[Stored data]
►

/-- With a tree, the walk is at its root or at an internal node of it (R51 (c)). -/
theorem Inv.walk_mem {s : State} (h : Inv s) (hv : s.tvalid = true) :
    s.walk = s.root ∨ ∃ t, TreeIs s t ∧ s.walk ∈ t.indices ∧ s.isLeaf s.walk = false := by
  rcases h.walk hv with hw | ⟨n, hn, hk⟩
  · exact .inl hw
  · obtain ⟨t, ht⟩ := h.treeIs hv
    have hlive : s.walk.toNat < s.ncount := (List.getElem?_eq_some_iff.mp hn).1
    exact .inr ⟨t, ht, (ht.2.2.2.mem_iff _).mpr hlive, by simp [State.isLeaf, State.node_of_getElem? hn, hk]⟩

/-- Settles O55, clause by clause. -/
theorem invariantsOfTheState : Obligations.InvariantsOfTheState := fun _ h =>
  { tree := h.treeIs
    weights := fun hv ho _ ht => (h.builder_of_origin hv ho).weights hv ht
    walk := h.walk_mem
    packer := h.packer
    heap := ⟨h.hsize_le.1, h.heap_live⟩
    frames := fun hs => (h.parse hs).frames.2 }

end Sys2Proof.Machine

/-!
# The register map (O10, O11, O12)
-/

namespace Sys2Proof.Machine

/-! ## The fields of a register -/

theorem toNat_placed_zero {n : Nat} (v : BitVec n) (hn : n ≤ 64) : (placed v 0).toNat = v.toNat := by
  simp [placed, Nat.mod_eq_of_lt (lt_of_lt_of_le v.isLt (Nat.pow_le_pow_right (by decide) hn))]

/-- The word of a row whose bits are one number. -/
theorem toNat_placed_ofNat {w n : Nat} (hw : w ≤ 64) (h : n < 2 ^ w) : (placed (BitVec.ofNat w n) 0).toNat = n := by
  rw [toNat_placed_zero _ hw, BitVec.toNat_ofNat, Nat.mod_eq_of_lt h]

/-- A field joined to a word of value `m` below it adds its value at its place. -/
theorem toNat_or_placed {n m : Nat} {x : Word} (v : BitVec n) (lo : Nat) (hx : x.toNat = m)
    (h : m < 2 ^ lo ∧ lo + n ≤ 64) : (x ||| placed v lo).toNat = m + v.toNat * 2 ^ lo := by
  have hv : v.toNat * 2 ^ lo < 2 ^ 64 :=
    calc v.toNat * 2 ^ lo < 2 ^ n * 2 ^ lo := Nat.mul_lt_mul_of_pos_right v.isLt (Nat.two_pow_pos lo)
      _ = 2 ^ (lo + n) := by rw [← Nat.pow_add, Nat.add_comm]
      _ ≤ 2 ^ 64 := Nat.pow_le_pow_right (by decide) h.2
  have hp : (placed v lo).toNat = v.toNat * 2 ^ lo := by
    have hn : v.toNat < 2 ^ 64 := lt_of_le_of_lt (Nat.le_mul_of_pos_right _ (Nat.two_pow_pos lo)) hv
    rw [placed, BitVec.toNat_shiftLeft, BitVec.toNat_setWidth, Nat.mod_eq_of_lt hn, Nat.shiftLeft_eq, Nat.mod_eq_of_lt hv]
  rw [BitVec.toNat_or, hx, hp, Nat.or_comm, Nat.mul_comm, ← Nat.two_pow_add_eq_or_of_lt h.1, Nat.add_comm]

/-- `STATUS`, field by field (R53, R55). -/
theorem toNat_statusWord (s : State) : s.statusWord.toNat =
    s.err.code.toNat + s.errop.toNat * 2 ^ 8 + s.tvalid.toNat * 2 ^ 16 + s.torigin.bit.toNat * 2 ^ 17
      + s.ctvalid.toNat * 2 ^ 18 + s.degen.toNat * 2 ^ 19 + s.dsState.value.toNat * 2 ^ 20 + s.irq.toNat * 2 ^ 22 := by
  have h := toNat_placed_zero s.err.code (by decide)
  have h := toNat_or_placed s.errop 8 h (by omega)
  have h := toNat_or_placed (.ofBool s.tvalid) 16 h (by omega)
  have h := toNat_or_placed (.ofBool s.torigin.bit) 17 h (by omega)
  have h := toNat_or_placed (.ofBool s.ctvalid) 18 h (by omega)
  have h := toNat_or_placed (.ofBool s.degen) 19 h (by omega)
  have h := toNat_or_placed s.dsState.value 20 h (by omega)
  have h := toNat_or_placed (.ofBool s.irq) 22 h (by omega)
  simp only [BitVec.toNat_ofBool] at h
  exact h

/-- `STATUS` with `DEGEN` and `irq` written out (R45, R46, R53). -/
theorem toNat_statusWord_flags (s : State) : s.statusWord.toNat =
    s.err.code.toNat + s.errop.toNat * 2 ^ 8 + s.tvalid.toNat * 2 ^ 16 + s.torigin.bit.toNat * 2 ^ 17
      + s.ctvalid.toNat * 2 ^ 18 + (if s.tvalid = true ∧ (s.node s.root).kind = .leaf then 1 else 0) * 2 ^ 19
      + s.dsState.value.toNat * 2 ^ 20 + (if s.err = .noError then 0 else 1) * 2 ^ 22 := by
  have hdegen : s.degen.toNat = if s.tvalid = true ∧ (s.node s.root).kind = .leaf then 1 else 0 := by
    simp only [State.degen, State.isLeaf, Bool.toNat, Bool.cond_eq_ite, Bool.and_eq_true, decide_eq_true_eq]
  have hirq : s.irq.toNat = if s.err = .noError then 0 else 1 := by
    by_cases he : s.err = .noError <;> simp [State.irq, he]
  rw [toNat_statusWord, hdegen, hirq]

theorem toNat_packWord (s : State) : s.packWord.toNat = s.pacc.toNat + s.paccn.toNat * 2 ^ 8 :=
  toNat_or_placed s.paccn 8 (toNat_placed_zero s.pacc (by decide)) (by omega)

theorem toNat_dsWord {s : State} (h : s.dsDepth < 2 ^ 10) :
    s.dsWord.toNat = s.dsState.value.toNat + s.dsDepth * 2 ^ 8 + s.dsCur.toNat * 2 ^ 20 := by
  have hd := toNat_placed_zero s.dsState.value (by decide)
  have hd := toNat_or_placed (BitVec.ofNat 10 s.dsDepth) 8 hd (by omega)
  have hd := toNat_or_placed s.dsCur 20 hd (by omega)
  rwa [BitVec.toNat_ofNat, Nat.mod_eq_of_lt h] at hd

theorem CodeEntry.toNat_metaWord (e : CodeEntry) : e.metaWord.toNat = e.clen.toNat + e.cvalid.toNat * 2 ^ 8 := by
  have h := toNat_or_placed (.ofBool e.cvalid) 8 (toNat_placed_zero e.clen (by decide)) (by omega)
  rwa [BitVec.toNat_ofBool] at h

theorem CodeEntry.toNat_bitsWord (e : CodeEntry) (k : Nat) :
    (e.bitsWord k).toNat = e.cbits.toNat / 2 ^ (64 * k) % 2 ^ 64 := by
  rw [CodeEntry.bitsWord, BitVec.extractLsb'_toNat, BitVec.toNat_setWidth, Nat.shiftRight_eq_div_pow,
    Nat.mod_eq_of_lt (show e.cbits.toNat < 2 ^ 256 from lt_trans e.cbits.isLt (by decide))]

theorem Node.toNat_word (n : Node) :
    n.word.toNat = n.kind.bit.toNat + n.sym.toNat * 2 ^ 8 + n.l.toNat * 2 ^ 16 + n.r.toNat * 2 ^ 32 := by
  have h : (bitWord n.kind.bit).toNat = n.kind.bit.toNat := by cases n.kind <;> rfl
  have hk : n.kind.bit.toNat < 2 := Bool.toNat_lt _
  have h := toNat_or_placed n.sym 8 h (by omega)
  have h := toNat_or_placed n.l 16 h (by omega)
  exact toNat_or_placed n.r 32 h (by omega)

theorem Frame.toNat_word (f : Frame) : f.word.toNat = f.node.toNat + f.side.bit.toNat * 2 ^ 9 := by
  have h := toNat_or_placed (.ofBool f.side.bit) 9 (toNat_placed_zero f.node (by decide)) (by omega)
  rwa [BitVec.toNat_ofBool] at h

/-! ## The rows that have an index for each entry -/

theorem toNat_ofNat_regIdx {n : Nat} (h : n < 2 ^ 12) : (BitVec.ofNat 12 n).toNat = n := by
  rw [BitVec.toNat_ofNat, Nat.mod_eq_of_lt h]

section
variable (s : State) {idx : RegIdx} {k : Nat}

theorem regRead_freq {a : Byte} (h : idx.toNat = 0x100 + a.toNat) : s.regRead idx = s.freqOf a := by
  simp (disch := omega) only [State.regRead, h, if_neg, if_pos, Nat.add_sub_cancel_left, BitVec.ofNat_toNat,
    BitVec.setWidth_eq]

theorem regRead_codeMeta {a : Byte} (h : idx.toNat = 0x200 + a.toNat) : s.regRead idx = (s.codeOf a).metaWord := by
  simp (disch := omega) only [State.regRead, h, if_neg, if_pos, Nat.add_sub_cancel_left, BitVec.ofNat_toNat,
    BitVec.setWidth_eq]

theorem regRead_codeBits {a : Byte} (hk : k < 4) (h : idx.toNat = 0x400 + 4 * a.toNat + k) :
    s.regRead idx = (s.codeOf a).bitsWord k := by
  have hq : (0x400 + 4 * a.toNat + k - 0x400) / 4 = a.toNat := by omega
  have hr : (0x400 + 4 * a.toNat + k - 0x400) % 4 = k := by omega
  simp (disch := omega) only [State.regRead, h, if_neg, if_pos, hq, hr, BitVec.ofNat_toNat, BitVec.setWidth_eq]

theorem regRead_node (hk : k < 511) (h : idx.toNat = 0x800 + k) :
    s.regRead idx = s.liveOnly idx (s.nodes[k]?.map Node.word) := by
  simp (disch := omega) only [State.regRead, h, if_neg, if_pos, Nat.add_sub_cancel_left]

theorem regRead_weight (hk : k < 511) (h : idx.toNat = 0xA00 + k) :
    s.regRead idx = s.liveOnly idx (s.nodes[k]?.map Node.w) := by
  simp (disch := omega) only [State.regRead, h, if_neg, if_pos, Nat.add_sub_cancel_left]

theorem regRead_heap (hk : k < 256) (h : idx.toNat = 0xC00 + k) :
    s.regRead idx = s.liveOnly idx (s.heap[k]?.map fun n => placed n 0) := by
  simp (disch := omega) only [State.regRead, h, if_neg, if_pos, Nat.add_sub_cancel_left]

theorem regRead_frame (hk : k < 511) (h : idx.toNat = 0xE00 + k) :
    s.regRead idx = s.liveOnly idx ((s.frame? k).map Frame.word) := by
  simp (disch := omega) only [State.regRead, h, if_neg, if_pos, Nat.add_sub_cancel_left]

/-- An index in no row reads as 0 (R53). -/
theorem regRead_unused (h : (0x00A ≤ idx.toNat ∧ idx.toNat ≤ 0x0FF) ∨ (0x300 ≤ idx.toNat ∧ idx.toNat ≤ 0x3FF) ∨
    idx.toNat = 0x9FF ∨ idx.toNat = 0xBFF ∨ (0xD00 ≤ idx.toNat ∧ idx.toNat ≤ 0xDFF) ∨ idx.toNat = 0xFFF) :
    s.regRead idx = 0 := by
  rcases h with h | h | h | h | h | h <;> simp (disch := omega) only [State.regRead, if_neg, if_pos]

end

/-! ## The obligations on the port -/

/-- A served read is on the host's side of the ports alone. -/
theorem sameBlock_serve (s : State) (rest : List HostAction) (idx : RegIdx) (v : Word) :
    SameBlock s (s.serve rest idx v) := by
  simp [SameBlock]

/-- The map reads neither the host's pending actions nor the values served before. -/
theorem regRead_serve (s : State) (rest : List HostAction) (idx : RegIdx) (v : Word) (j : RegIdx) :
    (s.serve rest idx v).regRead j = s.regRead j := rfl

/-- Settles O10: the step serves the read. -/
theorem regReadChangesNothing : Obligations.RegReadChangesNothing := fun s idx rest h =>
  ⟨_, step_of_inbox_cons h, rfl, sameBlock_serve s rest idx _, regRead_serve s rest idx _⟩

theorem State.frame?_eq_none {s : State} {k : Nat} (h : s.dsDepth ≤ k) : s.frame? k = none :=
  List.getElem?_eq_none (by rw [List.length_reverse]; exact h)

/-- Settles O12, row by row: a list has no entry at or above its length. -/
theorem nonLiveReadsAreFree : Obligations.NonLiveReadsAreFree := by
  intro s idx
  refine ⟨fun k hk hn hi => ?_, fun k hk hn hi => ?_, fun k hk hn hi => ?_, fun k hk hn hi => ?_⟩
  · rw [regRead_node s hk hi, List.getElem?_eq_none hn]; rfl
  · rw [regRead_weight s hk hi, List.getElem?_eq_none hn]; rfl
  · rw [regRead_heap s hk hi, List.getElem?_eq_none hn]; rfl
  · rw [regRead_frame s hk hi, State.frame?_eq_none hn]; rfl

/-- Settles O11, row by row: the invariant bounds the counters by the widths of their fields. -/
theorem registerMapReadsEveryRow : Obligations.RegisterMapReadsEveryRow := by
  intro s h
  have harena : s.nodes.length ≤ 511 := h.arena
  have hheap : s.heap.length ≤ 256 := h.hsize_le.2
  have hstack : s.dsStk.length ≤ 511 := h.dsDepth_le.trans h.arena
  refine ⟨rfl, toNat_statusWord_flags s, toNat_placed_zero s.root (by decide),
    toNat_placed_ofNat (by decide) (lt_of_le_of_lt h.arena (by decide)),
    toNat_placed_ofNat (by decide) (lt_of_le_of_lt h.hsize_le.2 (by decide)),
    toNat_packWord s, toNat_placed_zero s.remain (by decide), toNat_placed_zero s.walk (by decide),
    toNat_dsWord (lt_of_le_of_lt hstack (by decide)), rfl, fun a => ?freq, fun a => ?codeMeta, fun a k hk => ?codeBits,
    fun k n hn => ?node, fun k n hn => ?weight, fun k n hn => ?heap, fun k f hf => ?frame, fun _ => regRead_unused s⟩
  case freq => exact regRead_freq s (toNat_ofNat_regIdx (by omega))
  case codeMeta => rw [regRead_codeMeta s (toNat_ofNat_regIdx (by omega)), CodeEntry.toNat_metaWord]
  case codeBits => rw [regRead_codeBits s hk (toNat_ofNat_regIdx (by omega)), CodeEntry.toNat_bitsWord]
  case node =>
    have hk := (List.getElem?_eq_some_iff.mp hn).1
    rw [regRead_node s (by omega) (toNat_ofNat_regIdx (by omega)), hn]
    exact n.toNat_word
  case weight =>
    have hk := (List.getElem?_eq_some_iff.mp hn).1
    rw [regRead_weight s (by omega) (toNat_ofNat_regIdx (by omega)), hn]
    rfl
  case heap =>
    have hk := (List.getElem?_eq_some_iff.mp hn).1
    rw [regRead_heap s (by omega) (toNat_ofNat_regIdx (by omega)), hn]
    exact toNat_placed_zero n (by decide)
  case frame =>
    have hk := (List.getElem?_eq_some_iff.mp hf).1
    rw [List.length_reverse] at hk
    rw [regRead_frame s (by omega) (toNat_ofNat_regIdx (by omega)), State.frame?, hf]
    exact f.toNat_word

end Sys2Proof.Machine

◄

Where a line of the data above includes "hlive", copy that line.

[Solution for this exercise]
    have hlive : s.walk.toNat < s.ncount := (List.getElem?_eq_some_iff.mp hn).1
    exact .inr ⟨t, ht, (ht.2.2.2.mem_iff _).mpr hlive, by simp [State.isLeaf, State.node_of_getElem? hn, hk]⟩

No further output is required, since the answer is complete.